Uses for recycled water vary depending on the level of treatment and local regulations, but common applications include:

  • Landscape irrigation: Treated wastewater is often used for watering parks, golf courses, and other non-potable landscaping needs.
  • Industrial processes: Industries can use reclaimed water for cooling, manufacturing processes, and other non-drinking purposes.
  • Agricultural irrigation: In some cases, reclaimed water is suitable for irrigation of crops, particularly those not intended for direct human consumption.
  • Toilet flushing: Recycled water can be used for flushing toilets in commercial and residential buildings, reducing the demand for freshwater.
  • Groundwater recharge: Treated wastewater can be injected into aquifers to replenish groundwater resources.
  • Potable reuse: In some advanced cases, reclaimed water is treated to a level that makes it safe for drinking, although this typically involves additional purification steps.

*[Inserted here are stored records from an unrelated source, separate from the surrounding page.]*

/-! ### The general codes (R77) -/

/-- 0x01: the unit names an absent unit as its target or prerequisite (R7). An area in an HBM stack that the part does not have names
that stack: 0x01 stands before the 0x69 of R247 in R77's order (DEDUCED, log entry 96). -/
def State.namesAbsent (s : State) (u : UnitId) : Bool :=
  let i := u.idx
  match u.kind with
  | .cap => 8 ≤ i && s.laneMissing (s.get .TIM_CAP_CTRL_LANE i)
  | .tx =>
    let t := s.get .PKT_TX_TARGET i
    let k := s.get .PKT_TX_KIND i
    (s.txMacs i).any s.laneMissing || (1 ≤ k && k ≤ 3 && s.laneMissing t) || (k == 4 && t < 4 && !s.hasHead t)
  | .rx =>
    let k := s.get .PKT_RX_KIND i
    s.laneMissing (s.get .PKT_RX_MAC i) || (1 ≤ k && k ≤ 3 && s.laneMissing (s.get .PKT_RX_TARGET i))
  | .chkUnit =>
    let t := s.get .CHK_TARGET i
    let r := s.chkRegion i
    match s.get .CHK_CTRL_KIND i with
    | 1 => r.2 != 0 && (s.regionKind r.1 r.2).any (fun x => !x.2)
    | 2 | 3 => s.laneMissing t
    | 4 => t < 4 && !s.hasHead t
    | _ => false
  | .queue => (s.regionKind (s.qBase i) (s.qBytes i)).any (fun x => !x.2)
  | _ => false

/-- 0x08: not permitted in the power state (R193, R281, R417, R532). -/
def State.powerBad (s : State) (u : UnitId) : Bool :=
  match u.kind with
  | .mzc => s.inQuiet || s.inSafe
  | .tb => s.get .PWR_STAT_STATE == 1
  | .dsp => s.inQuiet
  | .twin => !(s.inRun || s.inWarm)
  | _ => false

/-- 0x0A: a section that the unit needs was not loaded (R42, R329, R376). -/
def State.sectionMissing (s : State) (u : UnitId) : Bool :=
  match u.kind with
  | .atlas => (s.sectionBytes (5 + s.get .GEN_ENUM_PLANE)).isNone
  | .ref => (s.sectionBytes 2).isNone || (s.sectionBytes 3).isNone
  | .aud => (s.sectionBytes 0x000C).isNone
  | _ => false

/-- 0x05: a prerequisite unit is not enabled. -/
def State.prerequisiteOff (s : State) (u : UnitId) : Bool :=
  let i := u.idx
  match u.kind with
  | .atlas | .aud => s.tbOff 0 || !s.running .ref
  | .fabric | .cmp | .twin => !s.running .atlas
  | .mac | .gcl | .tx | .rx => !s.running .pkt
  | .port => !s.running .aud
  | .dsp => (s.get .DSP_XCH_TAP_TAP_COUNT i != 0 || s.get .DSP_XCH_RET_RET_COUNT i != 0) && !s.running .aud
  | .head => !s.running .cmp
  | .field => s.tbOff 0
  | .chkUnit => (s.chkUnitOf i).any (fun t => !s.unitRuns t)
  | _ => false

/-- 0x04: a field that the check reads holds a reserved or out-of-range value. -/
def State.fieldBad (s : State) (u : UnitId) : Bool :=
  let i := u.idx
  match u.kind with
  | .dest => !formatValid (s.get .ATL_DEST_CTRL_FORMAT i) || adjBad (s.get .ATL_DEST_ADJ i)
  | .lane => s.laneFieldBad i
  | .mac => s.get .PKT_MAC_CTRL_MAX_FRAME i < 1518 || 9216 < s.get .PKT_MAC_CTRL_MAX_FRAME i
  | .tx =>
    let k := s.get .PKT_TX_KIND i
    k == 0 || 7 < k || (s.txMacs i).any (96 ≤ ·) || txTargets k ≤ s.get .PKT_TX_TARGET i
  | .rx =>
    let k := s.get .PKT_RX_KIND i
    k == 0 || k == 6 || 7 < k || 96 ≤ s.get .PKT_RX_MAC i || rxTargets k ≤ s.get .PKT_RX_TARGET i
  | .queue => s.get .PKT_Q_LOG2_SIZE i < 6 || 24 < s.get .PKT_Q_LOG2_SIZE i || 9 < s.get .PKT_Q_PROD_AGENT i || 9 < s.get .PKT_Q_CONS_AGENT i
  | .cap => s.get .TIM_CAP_CTRL_EDGE i == 3 || (8 ≤ i && 96 ≤ s.get .TIM_CAP_CTRL_LANE i)
  | .port => s.portFieldBad i
  | .dsp => 512 < s.get .DSP_XCH_TAP_TAP_COUNT i || 512 < s.get .DSP_XCH_RET_RET_COUNT i
  | .head => adjBad (s.get .CMP_HEAD_ADJ i) || !s.tapsGood i
  | .chkUnit =>
    let k := s.get .CHK_CTRL_KIND i
    let r := s.chkRegion i
    k == 0 || 6 < k || (k == 1 && (r.2 == 0 || (s.regionKind r.1 r.2).isNone))
      || (s.get .CHK_CTRL_POLY i == 0 && !(2 ≤ k && k ≤ 4))
      || ((k == 2 || k == 3) && 96 ≤ s.get .CHK_TARGET i) || (k == 4 && 4 ≤ s.get .CHK_TARGET i)
  | _ => false

/-! ### The units' own codes -/

/-- `code` where the condition holds. -/
def codeIf (c : Bool) (code : Nat) : Nat := if c then code else 0

/-- Own code of an input (R90): its home entry is not VALID, or its format or depth is not a valid one. -/
def State.inputOwnCode (s : State) (i : Nat) : Nat :=
  let g := 96 * s.position + i
  codeIf (!s.flag .GAZ_W0_VALID g || !formatValid (s.get .GAZ_W1_FORMAT g) || 1 < s.get .GAZ_W1_DEPTH g) 0x24

/-- Own codes of a transmit entry, in their order (R269). -/
def State.txOwnCode (s : State) (e : Nat) : Nat :=
  let k := s.get .PKT_TX_KIND e
  let t := s.get .PKT_TX_TARGET e
  firstCode
    [codeIf (k == 7 && s.flag .PKT_TX_TWIN_SEAMLESS e) 0x75,
     codeIf (s.txFormatBad e) 0x62,
     codeIf (k != 7 && (s.runningOf .tx).any (fun n => n != e && s.get .PKT_TX_KIND n == k && s.get .PKT_TX_TARGET n == t)) 0x63,
     codeIf (k != 7 && (s.txTemplates e).any (fun x => !s.tplGood x)) 0x68,
     codeIf (k != 7 && s.txTooLong e) 0x67,
     codeIf (k == 7 && s.get .PKT_Q_CONS_AGENT t != 3) 0x6E]

/-- Own codes of a receive entry, in their order (R231, R235, R270). -/
def State.rxOwnCode (s : State) (e : Nat) : Nat :=
  let k := s.get .PKT_RX_KIND e
  let t := s.get .PKT_RX_TARGET e
  let others := (s.runningOf .rx).filter (· != e)
  firstCode
    [codeIf (1 ≤ k && k ≤ 3 && ((s.inputLane t).isSome || others.any (s.feedsAlike e))) 0x63,
     codeIf (others.any (s.sameMatch e)) 0x65,
     codeIf (10000 < s.get .PKT_RX_MERGE_US e) 0x66,
     codeIf (s.partnerBad e) 0x64,
     codeIf (k == 7 && s.get .PKT_Q_PROD_AGENT t != 4) 0x6E]

/-- Own code of a queue (R247, R257): its area is misaligned, outside the memories, or meets another queue's. -/
def State.queueOwnCode (s : State) (q : Nat) : Nat :=
  codeIf (s.qBase q % 64 != 0 || !s.regionGood (s.qBase q) (s.qBytes q) || ((s.runningOf .queue).filter (· != q)).any (s.queuesMeet q)) 0x69

/-- Own codes of the fabric (R164, R168): 0x37 for a LIMIT above the maximum; 0x36 where a fitted port's peer has shown another identity
(DESIGN CHOICE, log entry 103). -/
def State.fabricOwnCode (s : State) : Nat :=
  firstCode
    [codeIf ((List.range 11).any (fun p => portLimitMax s.variant < s.get .FAB_PORT_LIMIT p)) 0x37,
     codeIf ((List.range 11).any (fun p => s.fitted p && s.flag .FAB_PORT_STAT_WIRING p)) 0x36]

/-- The unit's own codes, in its chapter's order; 0x80 where the time base it names is not enabled (R281). -/
def State.ownCode (s : State) (u : UnitId) (c : CheckIn) : Nat :=
  let i := u.idx
  match u.kind with
  | .input => s.inputOwnCode i
  | .dest => codeIf (s.destNotCarried i) 0x22
  | .fabric => s.fabricOwnCode
  | .lane => s.laneOwnCode i (s.laneOutputBad i)
  | .mac => firstCode
      [codeIf (!s.macExists i) 0x60,
       codeIf (s.flag .PKT_MAC_CTRL_PAUSE_RX_EN i && s.get .PKT_MAC_CTRL_PFC_EN i != 0) 0x61,
       codeIf (s.tbOff (s.get .TIM_MAC_CTRL_TB i)) 0x80]
  | .gcl => firstCode [s.gateCode i, codeIf (s.tbOff (s.get .PKT_GCL_CTRL_TB i)) 0x80]
  | .tx => s.txOwnCode i
  | .rx => s.rxOwnCode i
  | .queue => s.queueOwnCode i
  | .cap => firstCode
      [codeIf (s.get .TIM_CAP_DIV i == 0) 0x8A, codeIf (s.capLaneBad i) 0x88, codeIf (s.tbOff (s.get .TIM_CAP_CTRL_TB i)) 0x80]
  | .ref => firstCode
      [codeIf s.refMalformed 0x90, codeIf s.refDefaultsBad 0x93,
       codeIf ((List.range 16).any s.candidateNeedsTb && s.tbOff 0) 0x80]
  | .aud => s.matrixCode
  | .port => s.portOwnCode i c
  | .dsp => s.dspOwnCode i
  | .head => s.headOwnCode i
  | .twin => s.twinOwnCode
  | .field => firstCode [codeIf (!s.flag .FLD_STAT_LINK_UP) 0xF0, codeIf (!s.flag .FLD_STAT_SUPPLY_OK) 0xF1]
  | .atlas | .mzc | .pkt | .tb | .cmp | .chkUnit => 0

/-- The code with which the unit's check ends, 0x00 where it is accepted: the first condition of R77's order that fails. -/
def State.checkCode (s : State) (u : UnitId) (c : CheckIn) : Nat :=
  if c.internalFail then 0x0E
  else firstCode
    [codeIf (s.namesAbsent u) 0x01,
     codeIf (u.kind == .twin && s.inForce.lifecycle == 3) 0x03,
     codeIf (s.powerBad u) 0x08,
     codeIf (u.kind == .queue && overlaps s.protected_ (s.keyOf (s.qBase u.idx)) (s.qBytes u.idx)) 0x09,
     codeIf (s.sectionMissing u) 0x0A,
     codeIf ((u.kind == .input || u.kind == .fabric) && !s.positioned) 0x0B,
     codeIf (u.kind == .port && c.clockMismatch && s.portSlave u.idx) 0x02,
     codeIf (s.prerequisiteOff u) 0x05,
     codeIf (s.fieldBad u) 0x04,
     s.ownCode u c,
     codeIf ((u.kind == .input || u.kind == .dest) && c.noSpace) 0x06]

/-! ### What a start and a stop do -/

/-- An input's store is empty: no span kept, none being written (R89). -/
def emptyStore (i : Nat) (s : State) : State :=
  let s := { s with holes := s.holes.filter (fun h => h.input != i), fills := s.fills.filter (fun f => f.input != i) }
  (keepSpans i [] s).put .IN_LINE_SPAN i 0 |>.put .IN_LINE_READ i 0

/-- An input starts (R90, R92, R93): its store, no span yet; the format detected last is judged again, and a loss goes on until two complete
spans have been written. -/
def inputEnabled (i : Nat) (s : State) : State :=
  let g := 96 * s.position + i
  let s := emptyStore i (s.put .IN_ALLOC i (inputStoreBytes (s.get .GAZ_W1_FORMAT g) (s.get .GAZ_W1_DEPTH g)))
  let s := (((s.put .IN_READ i 0).put .IN_READ_PREV i 0).put .IN_COMPLETED i 0).put .IN_STALE i 0
  judgeInput i (judgeFormat i (((s.put .IN_FRESH i 0).put .IN_GOOD i 0).put .ATL_IN_STAT_STORE_SHORT i 0))

/-- A destination starts (R97, R116). -/
def destEnabled (d : Nat) (s : State) : State :=
  let s := s.put .DEST_ALLOC d (2 * spanBytes (s.get .ATL_DEST_CTRL_FORMAT d) (s.get .ATL_DEST_CTRL_DEPTH d))
  let s := (((s.put .ATL_DEST_STAT_LOST d 0).put .ATL_DEST_STAT_FORMAT_LOST d 0).put .DEST_HOLD_COUNT d 0).put .DEST_RECOVER d 0
  let s := ((s.put .DEST_LOSS_LAST d 0).put .DEST_SAFE_LAST d 0).put .DEST_SAFE_COUNT d 0
  s.put .DEST_LOSS_NOW d (s.get .ATL_DEST_CTRL_LOSS d)

/-- What a receive entry feeds is judged anew: its loss, and whether the KIND carries its format (R230, R233). -/
def judgeFed (n : Nat) (s : State) : State :=
  let i := s.get .PKT_RX_TARGET n
  onlyIf (s.get .PKT_RX_KIND n ≤ 3) (fun s => judgeInput i (judgeFormat i s)) (renewFed n s)

/-- What an entry remembers of its stream is forgotten (R234, R236). -/
def forgetStream (n : Nat) (s : State) : State :=
  { s with mergeSeen := s.mergeSeen.filter (fun x => x.pair != n), seqHoles := s.seqHoles.filter (fun h => h.rx != n) }.put .PKT_RX_SEEN n 0

/-- A receive entry starts (R233 to R236): at once lost where its MAC's lane has no lock. -/
def rxEnabled (n : Nat) (s : State) : State :=
  let s := forgetStream n ((s.put .PKT_RX_LOST n 0).put .PKT_RX_LEG_LOST n 0)
  let s := judgeFed n (pairFormed n s)
  onlyIf (!s.flag .LAN_STAT_LOCK (s.get .PKT_RX_MAC n)) (rxLost n) s

/-- A receive entry stops (R235, R236): its partner goes on alone. -/
def rxDisabled (n : Nat) (s : State) : State :=
  let p := s.get .PKT_RX_PARTNER n
  let pair := s.running .rx p && s.flag .PKT_RX_MERGE n && s.flag .PKT_RX_MERGE p && s.get .PKT_RX_PARTNER p == n
  let s := forgetStream n ((s.put .PKT_RX_LOST n 0).put .PKT_RX_LEG_LOST n 0)
  judgeFed n (onlyIf pair (pairBroken p) s)

/-- A transmit entry starts: the packets per frame of a video stream are fixed (R269). -/
def txEnabled (e : Nat) (s : State) : State :=
  let p := s.txPicture e
  s.put .PKT_TX_PKTS_PER_FRAME e (if 5 ≤ s.get .PKT_TX_KIND e then 0 else Config.packetsPerFrame (s.get .PKT_TX_KIND e) p.1 p.2 (s.get .PKT_TX_MAX_PAYLOAD e))

/-- A check-value unit starts with no result to compare with; a KIND 1 unit begins its pass (R500, R502). -/
def chkEnabled (u : Nat) (s : State) : State :=
  let s := (((s.put .CHK_HAVE u 0).put .CHK_STREAK u 0).put .CHK_STAT_FROZEN u 0).put .CHK_STAT_MEM_ERR u 0
  s.putFlag .CHK_STAT_BUSY u (s.get .CHK_CTRL_KIND u == 1)

/-- What the acceptance of a unit's check does. -/
def unitStarted (u : UnitId) (s : State) : State :=
  let i := u.idx
  match u.kind with
  | .atlas => alignMeridians s
  | .input => inputEnabled i s
  | .dest => destEnabled i s
  | .fabric => onlyIf (s.running .aud) requestGroups (fabricEnabled s)
  | .lane => testOut i (laneFollows i (applyEq i s))
  | .mac => macLaneChanged i s
  | .gcl => latchGates i s
  | .tx => txEnabled i s
  | .rx => rxEnabled i s
  | .queue => (((s.put .PKT_Q_PTR_PROD i 0).put .PKT_Q_PTR_CONS i 0).put .PKT_Q_STAT_FLUSHING i 0).put .PKT_Q_ITEM_ECC i 0
  | .ref => refEnabled s
  | .aud => requestGroups s
  | .port => portEnabled i s
  | .dsp => dspStarted i s
  | .head => judgeLegend i s
  | .chkUnit => chkEnabled i s
  | .twin => applyRole s
  | .field => armOverride (s.clearAll .FLD_GPI_EDGES)
  | .cap => s.put .CAP_EDGES i 0
  | .mzc | .pkt | .tb | .cmp => s

/-- Clearing MZC_CTRL.EN (R193): the home's coded streams go back to the ladder for Pass alone; the destinations that coded streams feed
ask for their sources again, in Pass. -/
def codingDisabled (s : State) : State :=
  let s := forAll (s.tx.filter (fun t => t.kind == 0 && 2 ≤ t.coding)) (fun t => reAdmit t 1 1 0x43) s
  forAll (s.rx.filter (fun r => r.kind == 0 && 2 ≤ r.coding && r.runs)) askPass s

/-- What the stop of a unit does. -/
def unitStopped (u : UnitId) (s : State) : State :=
  let i := u.idx
  match u.kind with
  | .atlas => refuseAll 0x05 s
  | .input => emptyStore i s
  | .fabric => fabricDisabled (atlasFabricDisabled s)
  | .mzc => codingDisabled s
  | .lane => laneFollows i (laneDisabled i s)
  | .mac => macLaneChanged i s
  | .gcl => gatesDisabled i s
  | .tx => { s with txWork := s.txWork.filter (fun w => w.tx != i) }
  | .rx => rxDisabled i s
  | .queue => queueDisabled i s
  | .ref => refDisabled s
  | .aud => matrixDisabled s
  | .port => portDisabled i s
  | .dsp => dspCleared i s
  | .head => headDisabled i s
  | .chkUnit => s.put .CHK_STAT_BUSY i 0
  | .twin => twinDisabled s
  | .dest | .pkt | .tb | .cap | .cmp | .field => s

/-! ### Writes of 0 that are ignored -/

/-- An enabled user names time base `n` (R281). -/
def State.tbUsed (s : State) (n : Nat) : Bool :=
  (n == 0 && (s.running .atlas || s.running .aud || s.running .field || s.refUsesTb))
    || (s.runningOf .gcl).any (fun m => s.get .PKT_GCL_CTRL_TB m == n)
    || s.gates.any (fun g => g.oper.any (·.tb == n) || g.pending.any (·.1.tb == n))
    || (s.runningOf .cap).any (fun c => s.get .TIM_CAP_CTRL_TB c == n)
    || (s.runningOf .mac).any (fun m => s.get .TIM_MAC_CTRL_TB m == n)
    || (List.range 8).any (fun k => s.flag .TIM_DOMAIN_EN k && s.get .TIM_DOMAIN_TB k == n)

/-- The code with which a write of 0 to the unit's enable bit is ignored and refused; 0 where it acts (R204, R281, R329, R376,
R450, R532, R575). -/
def State.clearVeto (s : State) (u : UnitId) : Nat :=
  if s.overrideHolds u then 0x0C
  else match u.kind with
    | .tb => codeIf (s.tbUsed u.idx) 0x82
    | .ref => codeIf (s.running .atlas || !(s.runningOf .lane).isEmpty || !(s.runningOf .port).isEmpty) 0x95
    | .aud => codeIf (!(s.runningOf .port).isEmpty) 0x05
    | .twin => codeIf (s.flag .TWN_STAT_CLAIM) 0xE4
    | .field => codeIf (s.flag .FLD_SAFE_STAT_OVERRIDE) 0x0C
    | .lane => codeIf (s.breaksGroup u.idx) 0x53
    | _ => 0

What are the benefits of using recycled water?

Benefits of using recycled water include:

  • Resource conservation: Water reclamation conserves valuable freshwater resources, reducing the need to draw from natural sources.
  • Environmental protection: Proper wastewater treatment and recycling reduce the environmental impact of discharging polluted water into natural ecosystems.
  • Drought resilience: In water-scarce regions, recycled water can help mitigate the impact of droughts and ensure a more reliable water supply.
  • Cost savings: Water recycling can be cost-effective in the long run by reducing the need for expensive infrastructure development and freshwater supply.

How Is Water Recycled?

The process of water recycling typically involves several treatment steps, including:

  • Screening: Initial removal of large debris and solids from the wastewater.
  • Primary treatment: Sedimentation and settling to remove additional solids.
  • Secondary treatment: Biological processes to break down organic matter and remove contaminants.
  • Tertiary treatment: Additional filtration, disinfection, and advanced processes to further purify the water to the desired level.

The level of treatment and the specific technologies used can vary depending on the intended use of the reclaimed water and local regulations. For potable reuse, advanced treatment processes like reverse osmosis and ultraviolet (UV) disinfection are often employed to ensure water quality meets drinking water standards.